Su Kyi took his hand. The ground was slick; muck oozed between his toes at every step. It was still early, not much after seven. The sun broke through the clouds and shined pleasantly on his face, though it would soon burn his skin and raise white clouds of vapor from the ground, sweating the earth itself. They trudged through the mud past huts ringing with the sounds of the morning: children crying, dogs barking, the clatter of tin pots.
She wanted to take him to the monastery in town where a monk named U May was abbot. She had known him for a long time and believed he would be able to help. U May was perhaps the only person whom Su Kyi trusted, whom she sensed was a kindred spirit. If not for him, she would not have survived the deaths of her daughter and husband. U May himself was already old, probably over eighty. She didn’t know for sure. Since going blind a few years earlier, he had been teaching a small class of local children every morning. Su Kyi was hoping he would be able to take Tin Win under his wing, too, to coax him out of the darkness that beleaguered him, to teach him what he had taught her: that life is interwoven with suffering. That in every life, without exception, illnesses are unavoidable. That we will age, and that we cannot elude death. These are the laws and conditions of human existence, U May had explained to her. Laws that apply to everyone, everywhere in the world,
regardless of how dramatically times might change. There is no power that can release a person from pain or from the sadness one might feel as a result of that insight—unless it be that person himself. And in spite of it all, U May had told her again and again, life is a gift that none might disdain. Life, U May told her, is a gift full of riddles in which suffering and happiness are inextricably intertwined. Any attempt to have one without the other was simply bound to fail.

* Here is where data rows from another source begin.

/-- What ACK_PROGRESS leaves when it retires: `d + 1` rounds of the loop's body, with `d` the distance of `ack`. -/
theorem ackProgress_retires (h : seqBetween st.ackExpected a st.nextFrameToSend = true) : ackProgress a st =
    { st with
      ackExpected := a + 1
      nbuffered := st.nbuffered - (a - st.ackExpected + 1)
      dataTimer := (retireOldest^[(a - st.ackExpected).toNat + 1] st).dataTimer } := by
  have hloop : ackProgress a st = retireOldest^[(a - st.ackExpected).toNat + 1] st :=
    ackLoop_eq_iterate_dist rfl (seq_lt _) h
  have hcount : BitVec.ofNat c.n ((a - st.ackExpected).toNat + 1) = a - st.ackExpected + 1 := by
    rw [BitVec.ofNat_add, BitVec.ofNat_toNat, BitVec.setWidth_eq]
    rfl
  rw [ackProgress_frame, hloop, ackExpected_retire_iterate, nbuffered_retire_iterate, hcount, ← BitVec.add_assoc,
    BitVec.add_comm st.ackExpected, BitVec.sub_add_cancel]

/-! ### A resent frame and a retirement (R165) -/

/-- Restarting one timer and retiring another slot's number are independent. -/
theorem retireOldest_startDataTimer {q : Seq c} (h : seqSlot st.ackExpected ≠ seqSlot q) :
    retireOldest (startDataTimer q st) = startDataTimer q (retireOldest st) := by
  have htimers : (stopDataTimer st.ackExpected (startDataTimer q st)).dataTimer
      = (startDataTimer q (stopDataTimer st.ackExpected st)).dataTimer := by
    rw [dataTimer_stopDataTimer, dataTimer_startDataTimer, bank_get_set_ne _ _ h]
    exact Vector.set_comm _ _ (fun e => h (Fin.ext e.symm))
  exact congrArg (fun dt => { retireOldest st with dataTimer := dt }) htimers

theorem outstanding_ackExpected (h : st.CoreInv) (hout : outstanding st a) : outstanding st st.ackExpected := by
  rw [outstanding_iff_dist h.occupancy, BitVec.sub_self]
  exact nbuffered_pos_of_outstanding h hout

/-- While `a` is outstanding its successor is not the oldest number. -/
theorem seqInc_ne_ackExpected (h : outstanding st a) : seqInc a ≠ st.ackExpected := by
  intro e
  rw [outstanding, ← e, seqBetween_seqInc_left] at h
  cases h

/-- One round of the ACK_PROGRESS loop: the invariants stay, and so does the successor of `ack`, in or out of the window. -/
theorem retireOldest_keeps (h : st.CoreInv) (hout : outstanding st a) :
    (retireOldest st).CoreInv ∧ (outstanding (retireOldest st) (seqInc a) ↔ outstanding st (seqInc a)) := by
  have hpos := nbuffered_pos_of_outstanding h hout
  exact ⟨h.retireOldest hpos,
    (outstanding_retireOldest h hpos _).trans (and_iff_left (seqInc_ne_ackExpected hout))⟩

theorem ackProgress_outstanding_iff (h : st.CoreInv) (a : Seq c) :
    outstanding (ackProgress a st) (seqInc a) ↔ outstanding st (seqInc a) := by
  refine (ackLoop_induct st a (fun st₁ => st₁.CoreInv ∧ (outstanding st₁ (seqInc a) ↔ outstanding st (seqInc a)))
    (fun st₁ hout h₁ => ?_) c.M ⟨h, Iff.rfl⟩).2
  obtain ⟨hcore, hiff⟩ := retireOldest_keeps h₁.1 hout
  exact ⟨hcore, hiff.trans h₁.2⟩

/-- The loop for `ack` and the resend of its successor: no number that the loop retires has the successor's slot. -/
theorem ackLoop_resend (h : st.CoreInv) (hout : outstanding st (seqInc a)) (bs : Bytes) (k : Nat) :
    ackLoop a k (startDataTimer (seqInc a) (transmit bs st)) = startDataTimer (seqInc a) (transmit bs (ackLoop a k st)) := by
  induction k generalizing st with
  | zero => rfl
  | succ k ih =>
    rw [ackLoop, ackLoop, ackExpected_startDataTimer, nextFrameToSend_startDataTimer, ackExpected_transmit,
      nextFrameToSend_transmit]
    split
    · next htest =>
      obtain ⟨hcore, hiff⟩ := retireOldest_keeps h htest
      have hslot : seqSlot st.ackExpected ≠ seqSlot (seqInc a) := fun e =>
        seqInc_ne_ackExpected htest (outstanding_slot_inj h hout (outstanding_ackExpected h htest) e.symm)
      rw [retireOldest_startDataTimer (st := transmit bs st) hslot]
      exact ih hcore (hiff.2 hout)
    · rfl

/-- R165, for every station of the core invariants. -/
theorem nakResend_ackProgress_comm (h : st.CoreInv) (a : Seq c) :
    chain (nakResend a st) (fun st₁ => .next (ackProgress a st₁)) = nakResend a (ackProgress a st) := by
  have hiff := ackProgress_outstanding_iff h a
  by_cases hout : outstanding st (seqInc a)
  · obtain ⟨p, hp⟩ := Option.isSome_iff_exists.1 (h.outWritten _ hout)
    have hp' : (ackProgress a st).outBuf.read (seqSlot (seqInc a)) = some p := by rwa [ackProgress_frame]
    have hack : ackByte (ackProgress a st) = ackByte st := by rw [ackProgress_frame]; rfl
    rw [nakResend_next _ hout hp, nakResend_next _ (hiff.2 hout) hp', hack, chain_next]
    exact congrArg Host.Outcome.next (ackLoop_resend h hout _ c.M)
  · rw [nakResend_idle _ (Bool.eq_false_iff.2 hout), nakResend_idle _ (Bool.eq_false_iff.2 (mt hiff.1 hout)), chain_next]

end

/-! ### The statements -/

/-- Settles O17: SUBMIT of a packet that fits is the station's, which has room. -/
theorem submitStoresSendsAndArms : Obligations.SubmitStoresSendsAndArms := by
  intro s p hp hin hroom
  rw [exec_submit s (decide_eq_true hp) hin, onStation, submit_next _ p hroom, chain_next, seqInc_eq]
  rfl

/-- Settles O18: the distances decide the loop's test, and the loop is `d + 1` rounds of its body or none. -/
theorem ackProgressRetiresUpToAck : Obligations.AckProgressRetiresUpToAck := by
  intro s a hle
  rw [exec_ackProgress s (seqOk_of_le hle), ← seqOf_eq_ofNat]
  refine ⟨fun hge => ?_, fun hlt => ?_⟩
  · have htest := mt (seqBetween_iff_dist _ (seqOf s.cfg a) _).1 (Nat.not_lt.2 hge)
    rw [ackProgress_idle (Bool.eq_false_iff.2 htest)]
  · rw [ackProgress_retires ((seqBetween_iff_dist _ _ _).2 hlt)]
    refine ⟨_, fun i => ?_, rfl⟩
    have htimers := dataTimer_retire_iterate s.station ((seqOf s.cfg a - s.station.ackExpected).toNat + 1) i
    simp only [Nat.lt_succ_iff] at htimers
    exact htimers

/-- Settles O19: the two timer fields are the precondition, and the byte of the number is the operand. -/
theorem timeoutResendsOneFrame : Obligations.TimeoutResendsOneFrame := by
  intro s q p hle k harmed hseq hp
  have hq := seqOk_of_le hle
  have hk : seqOf s.cfg q = k := seqOf_eq_ofNat q
  have hbyte : zext8 k = q := by rw [← hk, zext8_seqOf hq]
  rw [exec_timeoutResend s hq, onStation, hk, timeoutResend_next _ ((armedFor_iff _ k).2 ⟨harmed, hseq⟩) hp, chain_next,
    hbyte]
  rfl

/-- Settles O20: the two branches of the station's NAK_RESEND. -/
theorem nakResendsTheSuccessor : Obligations.NakResendsTheSuccessor := by
  intro s a hle t
  have ht : seqInc (seqOf s.cfg a) = t := by rw [seqOf_eq_ofNat, seqInc_ofNat]
  rw [exec_nakResend s (seqOk_of_le hle), onStation]
  refine ⟨fun p hout hp => ?_, fun hout => ?_⟩
  · rw [← ht] at hout hp
    rw [nakResend_next _ hout hp, chain_next, ht]
    rfl
  · rw [← ht] at hout
    rw [nakResend_idle _ hout, chain_next]

/-- Settles O21: NAK_RESEND sends one past `ack` and ACK_PROGRESS stops there. -/
theorem nakResendAndAckProgressCommute : Obligations.NakResendAndAckProgressCommute := by
  intro s a hinv hle
  have ha := seqOk_of_le hle
  have hcomm := nakResend_ackProgress_comm (.of_inv hinv) (seqOf s.cfg a)
  calc chain (exec (.nakResend a) s) (exec (.ackProgress a))
    _ = chain (nakResend (seqOf s.cfg a) s.station) fun st =>
        .next { s with station := ackProgress (seqOf s.cfg a) st } := by
      rw [exec_nakResend s ha, chain_onStation]
      exact congrArg (chain _) (funext fun st => exec_ackProgress { s with station := st } ha)
    _ = onStation { s with station := ackProgress (seqOf s.cfg a) s.station } (nakResend (seqOf s.cfg a)) := by
      rw [onStation, ← hcomm, chain_assoc]
      rfl
    _ = chain (exec (.ackProgress a) s) (exec (.nakResend a)) := by
      rw [exec_ackProgress s ha, chain_next]
      exact (exec_nakResend { s with station := ackProgress (seqOf s.cfg a) s.station } ha).symm

end Sys2Proof.Machine
end

section
/-! SUPPORT. How many frames an operation transmits (42_sender.md R166): a bound for each part of a handler, added up where
one part follows another. -/

namespace Sys2Proof.Machine
open Sys2Proof

section
variable {c : Config}

theorem transmitted_append (outs outs' : List Output) :
    transmitted (outs ++ outs') = transmitted outs ++ transmitted outs' :=
  List.filterMap_append

theorem transmitted_gate (st : Station c) : transmitted (gate st).outs = transmitted st.outs := by
  rw [outs_gate, transmitted_append]
  exact List.append_nil _

theorem transmitted_deliverExpected (p : Packet) (st : Station c) :
    transmitted (deliverExpected p st).outs = transmitted st.outs := by
  rw [outs_deliverExpected, transmitted_append]
  exact List.append_nil _

/-- A handler from `st` that ends in `r` transmits at most `k` frames, where it answers a station. -/
def RunTransmits (k : Nat) (st : Station c) (r : Result (Station c)) : Prop :=
  ∀ st', r = .next st' → (transmitted st'.outs).length ≤ (transmitted st.outs).length + k

theorem runTransmits_silent {k : Nat} {st st' : Station c} (h : transmitted st'.outs = transmitted st.outs) :
    RunTransmits k st (.next st') := by
  rintro _ ⟨⟩
  exact h ▸ Nat.le_add_right _ _

theorem runTransmits_refused (k : Nat) (st : Station c) (e : Refusal) : RunTransmits k st (.refused e) := by
  rintro _ ⟨⟩

theorem runTransmits_chain {j k : Nat} {st : Station c} {r : Result (Station c)} {f : Station c → Result (Station c)}
    (hr : RunTransmits j st r) (hf : ∀ st₁, RunTransmits k st₁ (f st₁)) : RunTransmits (j + k) st (chain r f) := by
  intro st' h
  obtain ⟨st₁, h₁, h₂⟩ := chain_eq_next.1 h
  have := hr st₁ h₁
  have := hf st₁ st' h₂
  omega

/-- What follows without a transmission keeps the bound. -/
theorem runTransmits_chain_next {k : Nat} {st : Station c} {r : Result (Station c)} {f : Station c → Station c}
    (hr : RunTransmits k st r) (hf : ∀ st₁, transmitted (f st₁).outs = transmitted st₁.outs) :
    RunTransmits k st (chain r fun st₁ => .next (f st₁)) :=
  runTransmits_chain (k := 0) hr fun st₁ => runTransmits_silent (hf st₁)

variable (st : Station c)

/-! ### The operations of the units -/

theorem sendFrame_transmits (kind : Kind) (q : Seq c) : RunTransmits 1 st (sendFrame kind q st) := by
  intro st' h
  obtain ⟨f, -, -, -, rfl⟩ := sendFrame_eq_next st h
  rw [transmitted_append, List.length_append]
  exact Nat.le_refl _

theorem endHandler_transmits {k : Nat} {r : Result (Station c)} (hr : RunTransmits k st r) :
    RunTransmits k st (endHandler r) :=
  runTransmits_chain_next hr transmitted_gate

theorem corruptNak_transmits : RunTransmits 1 st (corruptNak st) := by
  unfold corruptNak
  split
  · exact sendFrame_transmits st .nak 0
  · exact runTransmits_silent rfl

theorem submit_transmits (p : Packet) : RunTransmits 1 st (submit p st) := by
  unfold submit
  split
  · exact runTransmits_chain_next (sendFrame_transmits (storeNext p st) .data _) fun _ => rfl
  · exact runTransmits_refused _ _ _

theorem timeoutResend_transmits (q : Seq c) : RunTransmits 1 st (timeoutResend q st) := by
  unfold timeoutResend
  split
  · exact runTransmits_chain_next (sendFrame_transmits st .data q) fun _ => rfl
  · exact runTransmits_refused _ _ _

theorem nakResend_transmits (a : Seq c) : RunTransmits 1 st (nakResend a st) := by
  unfold nakResend
  split
  · exact runTransmits_chain_next (sendFrame_transmits st .data _) fun _ => rfl
  · exact runTransmits_silent rfl

theorem outs_ackProgress (a : Seq c) : (ackProgress a st).outs = st.outs := by rw [ackProgress_frame]

theorem outs_onFrameDataStep2 (q : Seq c) (p : Packet) : (onFrameDataStep2 q p st).outs = st.outs := by
  rw [onFrameDataStep2_frame]

theorem onFrameDataStep1_transmits (q : Seq c) : RunTransmits 1 st (onFrameDataStep1 q st) := by
  unfold onFrameDataStep1
  split
  · exact sendFrame_transmits st .nak 0
  · exact runTransmits_silent rfl

theorem onFrameDataStep3_transmits : RunTransmits 0 st (onFrameDataStep3 st) := fun _ h =>
  Nat.le_of_eq (drainLoop_induct st (fun st₁ => (transmitted st₁.outs).length = (transmitted st.outs).length)
    (fun st₁ p _ _ h₁ => by rw [transmitted_deliverExpected, h₁]) c.nrBufs rfl h)

theorem onFrameData_transmits (q : Seq c) (p : Packet) : RunTransmits 1 st (onFrameData q p st) :=
  runTransmits_chain (k := 0) (onFrameDataStep1_transmits st q) fun st₁ st' h => by
    rw [← outs_onFrameDataStep2 st₁ q p]
    exact onFrameDataStep3_transmits _ st' h

theorem receiveFrame_transmits (f : Frame) : RunTransmits 1 st (receiveFrame f st) := by
  refine runTransmits_chain_next ?_ fun st₁ => by rw [outs_ackProgress]
  cases f.kind with
  | data => exact onFrameData_transmits st _ _
  | ack => exact runTransmits_silent rfl
  | nak => exact nakResend_transmits st _

/-! ### The events -/

theorem onNewPacketReady_transmits (packet : Option Packet) : RunTransmits 1 st (onNewPacketReady packet st) := by
  unfold onNewPacketReady
  split
  · refine endHandler_transmits st ?_
    cases packet with
    | some p => exact submit_transmits st p
    | none => exact runTransmits_silent rfl
  · exact runTransmits_refused _ _ _

theorem onFrameArrived_transmits (input : Option Bytes) : RunTransmits 1 st (onFrameArrived input st) := by
  refine endHandler_transmits st ?_
  cases validateInput c input with
  | corruptionError => exact corruptNak_transmits st
  | frame f => exact receiveFrame_transmits st f

theorem onAckTimeout_transmits : RunTransmits 1 st (onAckTimeout st) := by
  unfold onAckTimeout
  split
  · exact endHandler_transmits st (sendFrame_transmits (stopAckTimer st) .ack 0)
  · exact runTransmits_refused _ _ _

The monastery itself was surrounded by a high stone wall just off the main street, behind which half a dozen little white pagodas were festooned with colored streamers and tiny golden bells. As a safeguard against flooding, the monastery stood on pilings a good ten feet off the ground. Over the years a number of outbuildings had grown up around the main building. In the middle of it all a four-cornered tower jutted upward, narrowing in seven tiers to a single golden pinnacle visible far and wide. The walls were pine, browned by the sun, and each roof was shingled with blackish wooden shake. Across from the entrance, a massive wooden Buddha nearly as high as the ceiling sat cloaked in semidarkness and overlaid with gold leaf. At its feet stood tables crowded with offerings: tea, flowers, bananas, mangos, and oranges. On the wall behind the Buddha hung shelves with dozens of smaller Buddhas, shimmering gold, many draped in yellow robes, others holding parasols of red, white, or gold paper. Of course, Tin Win saw none of this.